Read through the lines below and copy the ones holding the string "nothing".
'''
-- ==== Sys2Proof/Laws/Place.lean ====
section
/-! SUPPORT. Putting a code word where one stands already changes nothing: the laws of the placing
operations, and the shape of `presented`. -/

namespace Sys2Proof.Machine

/-- The symbol of a code has that code (`30_encoding.md` R80). -/
@[simp] theorem code_ofCode (c : SymCode) : (Symbol.ofCode c).code = c := by
  revert c; decide

/-- The code of a symbol gives that symbol back. -/
@[simp] theorem ofCode_code (f : Symbol) : Symbol.ofCode f.code = f := by
  cases f <;> rfl

/-- The two top bits of a word and its other bits make the word. -/
theorem append_extract_self (w : Word16) : w.extractLsb' 14 2 ++ w.extractLsb' 0 14 = w := by
  apply BitVec.eq_of_getLsbD_eq
  intro i hi
  rw [BitVec.getLsbD_append]
  by_cases h : i < 14
  · simp [h]
  · simp [h, show i - 14 < 2 by omega, show 14 + (i - 14) = i by omega]

/-- The high part of an append. -/
theorem extract_append_high {m n : Nat} (a : BitVec m) (b : BitVec n) :
    (a ++ b).extractLsb' n m = a := by
  apply BitVec.eq_of_getLsbD_eq
  intro i hi
  simp [BitVec.getLsbD_append, hi]

/-- The low part of an append. -/
theorem extract_append_low {m n : Nat} (a : BitVec m) (b : BitVec n) :
    (a ++ b).extractLsb' 0 n = b := by
  apply BitVec.eq_of_getLsbD_eq
  intro i hi
  simp [BitVec.getLsbD_append, hi]

/-- The flag above a byte (`30_encoding.md` R85). -/
theorem getLsbD_bit_append (b : Bool) (c : Byte) : (bit b ++ c).getLsbD 8 = b := by
  rw [BitVec.getLsbD_append]
  cases b <;> rfl

/-- The symbol at the head, put at the head, changes nothing. -/
@[simp] theorem setHead_self (sr : Word16) : setHead (headSymbol sr) sr = sr := by
  simp [setHead, headSymbol, slotCode, append_extract_self]

/-- A symbol put at the head is the symbol at the head. -/
@[simp] theorem headSymbol_setHead (f : Symbol) (sr : Word16) : headSymbol (setHead f sr) = f := by
  have : slotCode (setHead f sr) 0 = f.code := by
    apply BitVec.eq_of_getLsbD_eq
    intro i hi
    have : i < 2 := hi
    simp only [slotCode, setHead, BitVec.getLsbD_extractLsb', BitVec.getLsbD_append]
    simp [hi, show ¬ (14 + i < 14) by omega]
  rw [headSymbol, this, ofCode_code]

/-- The symbol at the head, put there, leaves the state alone. -/
theorem placeSymbol_head (s : State) : s.placeSymbol (headSymbol s.sr) = s := by
  simp [State.placeSymbol]

/-- The held character put into the holding register leaves the state alone. -/
theorem placeChar_hold {s : State} (hf : s.fsm ≠ .scan) (hv : s.holdValid = true) :
    s.placeChar s.holdChar = s := by
  rw [State.placeChar, if_neg hf, ← hv]

/-- The normalised character under search put there leaves the state alone. -/
theorem placeChar_cur {s : State} (hf : s.fsm = .scan) (hn : normalize s.curChar = s.curChar) :
    s.placeChar s.curChar = s := by
  rw [State.placeChar, if_pos hf, hn]

/-- The inputs the host drives are the pins. -/
@[simp] theorem pins_drive (s : State) (p : Inputs) : (s.drive p).pins = p := rfl

/-- Only the `host` list tells a cycle's inputs: the other fields of `S` do not change the pins. -/
theorem pins_congr {s t : State} (h : s.host = t.host) (hn : s.now = t.now) : s.pins = t.pins := by
  simp [State.pins, h, hn]

end Sys2Proof.Machine
end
'''
■ RESPONSE TO THIS EXERCISE
/-! SUPPORT. Putting a code word where one stands already changes nothing: the laws of the placing
/-- The symbol at the head, put at the head, changes nothing. -/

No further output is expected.